PURPOSE:To facilitate maintenance and improve reliability by providing permanent magnets on the fixed side and magneto coils in a rotary balancer main body and generating induced currents to the magneto coils by the mutual action between the magneto coils and the magnetic flux of the permanent magnets, thus utilizing this induced current as the power source. CONSTITUTION:Motors 12a, 12b and balance weights 15a, 15b driven by these motors are disposed in a balancer main body 4 fitted at an axis of rotation 2. A light source and permanent magnets 7a-7d are fitted at the supporting part of the axis of rotation, in the opposed position to the balancer main body. Light sensors for controlling the driving of the motors are further fitted in the opposed position to the light source of the main body, and magneto coils are fitted in the main body so as to enable the magnetic flux of the permanent magnets to transverse. The current induced to the magneto coils accompanied by the rotation of the axis of rotation is supplied to the motors and light sensors so as to move the balance weights, and the emission of the light source is stopped in the minimum vibrating position so as to stop the balance weights.

Description

DETAILED DESCRIPTION OF THE INVENTION [Field of Industrial Application] The present invention relates to a dynamic balancer for a rotating body for correcting unbalance during rotation of the rotating body.

[Conventional technology]

For example, it is well known that in grinding work, if the spindle to which the grinding wheel (hereinafter referred to as the grindstone) is attached is well balanced during rotation, the surface roughness of the machined surface can be improved. Therefore, grinding machines must be made rigid so that they do not vibrate not only when the main shaft rotates alone, but also when a grindstone is attached. However, since the grindstone, which is a consumable item for -1G, is not well balanced, the main shaft to which the grindstone is attached generates minute vibrations when rotating.
It is not possible to improve the surface roughness of the machined surface.

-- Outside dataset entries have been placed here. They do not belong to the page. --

/-- A long-latency instruction that is not yet delivered and performed (R23, R133). -/
structure Pend where
  cid : Nat
  co : Nat
  tok : Nat
  /-- Executing lanes (R29). -/
  lanes : BitVec 32
  dst : Sel
  /-- 1 for a 32-bit, 2 for a 64-bit, 4 for a 128-bit result; 0 without a result. -/
  width : Nat
  pushed : Bool
  /-- An s destination (R38). -/
  uni : Bool
  /-- Values by lane, once known. -/
  vals : SMap LaneRes
  /-- Lanes whose result is still to come. -/
  waitRes : BitVec 32
  /-- Lanes whose effect is still to be performed. -/
  waitPerf : BitVec 32
  delivered : Bool
  /-- Discarded on arrival: issued within a region that restarted (R368). -/
  dead : Bool
  /-- Order of issue, clause and slot (R77). -/
  trpc : W64
  /-- A predicate register that receives success (R323, R358). -/
  kdst : Option Nat
  kvals : BitVec 32
  /-- The instruction is checked under R372 when delivered (special functions). -/
  checked : Bool
  /-- SETB follows the delivery of the result (R202, R238, R246). -/
  joint : Bool
  /-- A load of fewer bytes than its type sign-extends (R230). -/
  sx : Bool
  /-- One access for the bundle: the first lane's value serves every lane (R233). -/
  bundle : Bool
  /-- Registers of its destination, numbered as `regNos` numbers them, that a later slot of the clause has written, with
  the lanes (R135). -/
  stale : List (Nat × BitVec 32)
  /-- Bytes that a load takes from the region store buffer, by lane (R232). -/
  kept : SMap (List (Option Byte))
  /-- It holds the thread's later clauses of class mem, copy, mxp, fab and sync (R244, R260). -/
  fence : Option FenceSt
  deriving DecidableEq, Repr, Inhabited

/-- The flags of a clause whose long-latency results are outstanding (R21, R23). -/
structure Tok where
  cid : Nat
  co : Nat
  seta : Nat
  setb : Nat
  /-- Lanes in which SETA, and SETB, are still raised. -/
  la : BitVec 32
  lb : BitVec 32
  /-- The clause has issued all its slots. -/
  ended : Bool
  deriving DecidableEq, Repr, Inhabited

/-- A line of a slice: the tag of R85, 128 bytes with a poison bit per 64-bit word, and the requests that joined its fill
(R87). -/
structure Line where
  st : Nat
  pin : Bool
  w : Bool
  x : Bool
  asid : BitVec 16
  vpn : BitVec 45
  frame : Nat
  lru : Nat
  data : List Byte
  pz : BitVec 16
  waiters : List Nat
  deriving DecidableEq, Repr, Inhabited

/-- An occupancy entry (R89). -/
structure Occ where
  en : Bool
  target : Nat
  count : Nat
  pinq : Nat
  pinc : Nat
  deriving DecidableEq, Repr, Inhabited

/-- A translation held by a TLB (R70): SIZE as in R425. -/
structure Tlb where
  asid : BitVec 16
  page : Nat
  size : Nat
  frame : Nat
  w : Bool
  x : Bool
  al : Bool
  mi : Bool
  deriving DecidableEq, Repr, Inhabited

/-- A walk-cache entry: a non-leaf entry of a level (R70). -/
structure WalkC where
  asid : BitVec 16
  level : Nat
  idx : Nat
  entry : W64
  deriving DecidableEq, Repr, Inhabited

/-- A walk, running or queued, with the Filling ways whose misses joined it (R71, R87). -/
structure Walk where
  asid : BitVec 16
  va : W64
  waiters : List Nat
  deriving DecidableEq, Repr, Inhabited

/-- A cache slice with its walker and TLB (R70, R71, R85 to R93). -/
structure SliceSt where
  lines : SMap Line
  occ : SMap Occ
  tlb : List Tlb
  wcache : List WalkC
  walks : SMap Walk
  /-- Requests reassembled and not yet performed, in order of reassembly (R92). -/
  reqq : List Nat
  /-- Grants of the request port to others since each waiting partition's last one (R408). -/
  grants : SMap Nat
  tagdrop : Nat
  corrected : Nat
  deriving DecidableEq, Repr, Inhabited

/-- A slice that has just passed its self-test (R16, R85). -/
def SliceSt.reset : SliceSt :=
  { lines := [], occ := [], tlb := [], wcache := [], walks := [], reqq := [], grants := [], tagdrop := 0, corrected := 0 }

/-- A flit's header (R95) and the request whose packet it belongs to. -/
structure Flit where
  dest : BitVec 12
  src : BitVec 12
  tag : BitVec 10
  age : BitVec 16
  txn : BitVec 10
  idx : BitVec 3
  nfl : BitVec 3
  cls : BitVec 3
  req : Nat
  /-- The router cycle at which it arrives (R96). -/
  at' : Nat
  deriving DecidableEq, Repr, Inhabited

/-- A router's port into one plane (R94 to R97): cycles routed, arriving flits, the local queue of packets to inject with
the next flit of its head, flits ejected, cycles the head has waited. -/
structure Router where
  cyc : Nat
  inbox : List Flit
  queue : List Nat
  sent : Nat
  ejected : List Flit
  waited : Nat
  /-- A neighbour leaves a link towards this router idle (R97). -/
  asked : Bool
  errors : Nat
  /-- Tag and source of the flits deflected in the present window (R406). -/
  deflected : List (Nat × Nat)
  /-- Flits that the site's cluster may inject, in 1/1,024 (R407): at most a burst of 16. -/
  tokens : Nat
  /-- Grants of a slice's reply port to others since each waiting partition's last one (R408). -/
  grants : SMap Nat
  deriving DecidableEq, Repr, Inhabited

/-- A router at reset. -/
def Router.reset : Router :=
  { cyc := 0, inbox := [], queue := [], sent := 0, ejected := [], waited := 0, asked := false, errors := 0, deflected := [],
    tokens := 16384, grants := [] }

/-- An L0 line (R227, R257): 128 bytes with a poison bit per word. -/
structure L0Line where
  asid : BitVec 16
  va : W64
  w : Bool
  x : Bool
  data : List Byte
  pz : BitVec 16
  /-- The stores whose bytes it holds and that are not yet performed. -/
  inflight : List Nat
  /-- The cell its address maps (R64). -/
  cell : Nat
  deriving DecidableEq, Repr, Inhabited

/-- An entry of an atomic buffer (R248): key, and per lane a committed and a pending part. -/
structure RedEnt where
  asid : BitVec 16
  addr : W64
  opx : Nat
  pro : Bool
  ty : Ty
  cid : Nat
  co : Nat
  done : SMap W64
  pending : SMap W64
  deriving DecidableEq, Repr, Inhabited

/-- A range held by the chuck (R120): physical stash bytes of the cluster, or bytes of an ASID. -/
structure Rng where
  /-- None for the stash. -/
  asid : Option (BitVec 16)
  lo : Nat
  hi : Nat
  /-- Destination entry; otherwise source. -/
  dst : Bool
  /-- The engine that holds it and its job: 0 copy, 1 matrix, 2 hash; order of acceptance. -/
  eng : Nat
  job : Nat
  ord : Nat
  deriving DecidableEq, Repr, Inhabited

/-- The states of a job as `cp.stat` and `mx.stat` report them (R125, R222). -/
inductive JobSt where
  | gone | queued | running | done | failed | cancelled
  /-- Cancelled by a save, a move or `cwait` (R299, R376). -/
  | saved
  deriving DecidableEq, Repr, Inhabited

/-- The kind of a copy job (R112, R290). -/
inductive CpKind where
  | cp | cp2d | gth | sct | mc | sp | rt | fill | fcp
  deriving DecidableEq, Repr, Inhabited

/-- A copy job slot (R110 to R119, R125). -/
structure CpJob where
  serial : Nat
  kind : CpKind
  cid : Nat
  co : Nat
  lane : Nat
  /-- The words of the descriptor, read once (R110). -/
  desc : List W64
  st : JobSt
  cause : BitVec 7
  ord : Nat
  asid : BitVec 16
  /-- Receiving crews, with bytes landed in each; the posting crew first where it counts them (R113). -/
  recv : List (Option Nat × Nat)
  /-- Granules landed, by number. -/
  landed : List Nat
  /-- The route kept from acceptance (R129): stations after the first of the posting cluster. -/
  route : List W32
  /-- A granule's place on the route of a `cp.rt`: pass stations that have forwarded it (R127). -/
  hops : SMap Nat
  /-- Source bytes already read, by granule: those of `cp.mc`, read once (R118), and those from host memory (R421), each
  byte with its poison. -/
  read : SMap (List (Byte × Bool))
  /-- Fabric packets of an `fcp` sent and not yet answered: granule and request (R291). -/
  out : List Nat
  /-- Peer of an `fcp`. -/
  peer : Nat
  /-- Results, with their lanes, of cancels that wait for the job to end (R126, R291); a non-empty list also stops it. -/
  cancelPend : List (Nat × Nat)
  deriving DecidableEq, Repr, Inhabited

/-- A mapped stash line (R106): state 0 Empty, 1 Filling, 2 Valid, 3 Orphan. -/
structure MLine where
  st : Nat
  cid : Nat
  va : W64
  mask : BitVec 4
  w : Bool
  /-- Accesses that wait for the fill: results with their lanes. -/
  waiters : List Nat
  /-- An empty step is due when the fill, or the write-back, ends (R107, R109): behind so many of the accesses that wait. -/
  inv : Option Nat
  /-- Results, with their lanes, that wait for the write-back of the line (R108, R243); the line becomes unmapped after
  it (R109). -/
  wb : List (Nat × Nat)
  un : Bool
  /-- The cell from which it was filled (R64). -/
  cell : Nat
  deriving DecidableEq, Repr, Inhabited

/-- An access of a thread that waits for the fill of a mapped line (R106). -/
structure MWait where
  cid : Nat
  co : Nat
  lane : Nat
  pend : Nat
  off : Nat
  op : ReqOp
  ty : Ty
  sz : Nat
  sx : Bool
  /-- Its contrail entry, once the fill has met an absent page (R74, R106), and clause and slot, order, and region (R77). -/
  req : Option Nat
  trpc : W64
  ord : Nat
  inRgn : Bool
  deriving DecidableEq, Repr, Inhabited

/-- An absorb, or the record write of a `seal.fin`, accepted by the hash engine (R434): its result and lane, window offset
or address, length, whether it is in the stash, and its order of acceptance in the chuck. -/
structure SealAbs where
  pend : Nat
  lane : Nat
  addr : W64
  n : Nat
  stash : Bool
  ord : Nat
  deriving DecidableEq, Repr, Inhabited

/-- A seal context (R432 to R437). -/
structure SealCtx where
  serial : Nat
  cid : Nat
  co : Nat
  lane : Nat
  alg : Nat
  sha256 : Bool
  label : W64
  /-- Bytes absorbed, in order. -/
  data : List Byte
  /-- The ranges absorbed (R434), as in the chuck. -/
  ranges : List Rng
  /-- Absorbs accepted and not ended, in order. -/
  absorbs : List SealAbs
  /-- The `seal.fin` accepted. -/
  fin : Option SealAbs
  /-- An absorb failed: no further byte is absorbed (R80). -/
  failed : Bool
  deriving DecidableEq, Repr, Inhabited

/-- A write-combining line (R287): the partition, and the cohorts that wrote into it, each by crew and number; the times of
its first and the order of its last write. -/
structure Wcb where
  part : Nat
  peer : Nat
  va : W64
  data : List Byte
  mask : List Bool
  cohorts : List (Nat × Nat)
  first : Nat
  last : Nat
  deriving DecidableEq, Repr, Inhabited

/-- What a fabric request is for (R294). -/
inductive FabUse where
  /-- A thread's `ldf`, `atomf` or `casf`: its result. -/
  | thread (cid co lane : Nat) (pend : Nat)
  /-- A line drain, with the cohorts that wrote into it (R295). -/
  | drain (cohorts : List (Nat × Nat))
  /-- A packet of an `fcp`: cluster, slot, serial, granule (R290). -/
  | copy (p slot serial g : Nat)
  /-- The mirror copy of a write or of an atomic (R297). -/
  | mirror (of : Nat)
  deriving DecidableEq, Repr, Inhabited

/-- A fabric request (R294): its packet, the peer it names, when the egress sent it. -/
structure FabReq where
  part : Nat
  p : Nat
  peer : Nat
  use : FabUse
  pkt : FabPkt
  sent : Option Nat
  /-- Clause and slot of the instruction, its order, and whether it arose within the open region (R77, R294). -/
  trpc : W64
  ord : Nat
  inRgn : Bool
  /-- Performed at the copy it was sent to, and waiting for the mirror copy (R297). -/
  primary : Bool
  /-- The request went to the secondary (R298). -/
  fo : Bool
  /-- Its place among the packets of its stream (R280). -/
  out : Nat
  deriving DecidableEq, Repr, Inhabited

/-- A fraction of R283, R361 and R407, `num` / 2 ^ (10 + `exp`), and the time of its last mark or recovery. -/
structure Rate where
  num : Nat
  exp : Nat
  since : Nat
  deriving DecidableEq, Repr, Inhabited

/-- A fraction as it starts. -/
def Rate.full : Rate := { num := 1024, exp := 0, since := 0 }

/-- A fraction in whole 1/1,024, rounded down. -/
def Rate.f (r : Rate) : Nat := r.num / 2 ^ r.exp

/-- A crew control block in a crew queue or in flight (R338). -/
structure Ccb where
  grid : Nat
  crew : Nat
  qt : Nat
  /-- A crew placed again: its saved state (R13, R325). -/
  cid : Option Nat
  deriving DecidableEq, Repr, Inhabited

/-- What a crew freed on a cluster while a reservation stood (R332): cohort slots, window, mapped bytes. -/
structure Kept where
  p : Nat
  coh : Nat
  base : Nat
  stash : Nat
  m : Nat
  deriving DecidableEq, Repr, Inhabited

/-- A steal request outstanding (R336, R337): thief, slots, window and mapped space reserved; shipped crews. -/
structure Steal where
  victim : Nat
  slots : Nat
  window : Nat
  mapped : Nat
  /-- Where the window reserved begins. -/
  wbase : Nat
  answered : Bool
  shipped : List Ccb
  deriving DecidableEq, Repr, Inhabited

/-- A channel of a crew (R355, R356): words oldest first, each 32 lanes, and where each is kept: 0 the stash, otherwise the
number of an overflow block; the blocks taken, in order, with the words ever written into each. -/
structure Chan where
  words : List (Vector QEnt 32)
  homes : List Nat
  blocks : List (Nat × Nat)
  /-- What the cluster clock showed when a pusher began to wait (R4, R356). -/
  wait : Option Nat
  deriving DecidableEq, Repr, Inhabited

/-- An empty channel (R355). -/
def Chan.empty : Chan := { words := [], homes := [], blocks := [], wait := none }

/-- Where a crew stands (R325, R386, R404). A crew that has retired leaves the machine. -/
inductive CrewSt where
  | running
  /-- Suspended by `cwait` (R325). -/
  | suspended
  /-- Saved by a slice end, a quiesce, a move or a checkpoint (R404). -/
  | saved
  /-- Stopped by a debug match (R386). -/
  | debug
  deriving DecidableEq, Repr, Inhabited

/-- What a crew is being drained for: its retirement or its stop, or a save (R107, R315, R379, R404). -/
inductive Leave where
  | retire
  | save
  deriving DecidableEq, Repr, Inhabited

/-- What `cp.stat` and `mx.stat` say of a job cancelled at a save, when its cluster no longer holds it (R376): a card or a
copy job, its handle, steps and bytes. -/
structure Cut where
  mx : Bool
  handle : W64
  steps : Nat
  bytes : Nat
  deriving DecidableEq, Repr, Inhabited

/-- An accumulator bank (R203, R204, R461): elements that are not clean zero bits, and their poison. -/
structure Bank where
  acc : SMap W32
  pz : List Nat
  int32 : Bool
  nw : Nat
  /-- 0 FREE, 1 BUSY, 2 HELD. -/
  st : Nat
  /-- The crew that holds it when HELD, or whose use of it began while HELD or FREE when BUSY. -/
  holder : Option Nat
  deriving DecidableEq, Repr, Inhabited

/-- A bank after zeroing (R402). -/
def Bank.zero : Bank := { acc := [], pz := [], int32 := false, nw := 256, st := 0, holder := none }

For this reason, a dynamic balancer that precisely adjusts the balance during rotation of the spindle to which the grindstone is attached was developed in Japanese Patent Laid-Open No. 59-1.
This method has been proposed in Publication No. 55642 and the like.

The above-mentioned known dynamic balancer has two balance weights movably installed inside the flange to which the grinding wheel is attached, and a stepping motor installed inside the flange that is fixed to a slip ring placed around the periphery of the flange and a non-rotating part outside the flange. The balance weights are moved in different radial directions to achieve dynamic balance.

[Problem to be solved by the invention]

The conventional dynamic balancer described above can accurately and efficiently obtain dynamic balance of the main shaft to which the grindstone is attached. However, since the power to drive the stepping motor is supplied via the slip ring and Braun, in order to maintain reliability, it is necessary to check the insulation condition between the slip rings, the wear condition of the slip ring and the brush, etc. There was a problem in that the contact parts had to be frequently maintained and inspected. Another problem is that the positions of the slip ring and the brush must be adjusted in accordance with the width of a member such as a grindstone attached to the rotating shaft.

The purpose of the present invention is to solve the problems in the above-mentioned prior art,
The object of the present invention is to provide a dynamic balancer that is reliable and easy to maintain and inspect.

[Means to solve the problem]

In order to achieve the above object, the present invention provides a dynamic balancer for a rotating body that includes a motor and a balance weight driven by the motor inside a balancer body attached to a rotating shaft, in which the a light source and a plurality of permanent magnets installed in a position facing the balancer body; a light sensor installed in a position facing the light source of the balancer body to control the driving of the motor; The present invention is characterized in that it includes a power generation coil installed so that the magnetic flux crosses the power generation coil, and supply means for supplying the current induced in the power generation coil to the motor and the optical sensor.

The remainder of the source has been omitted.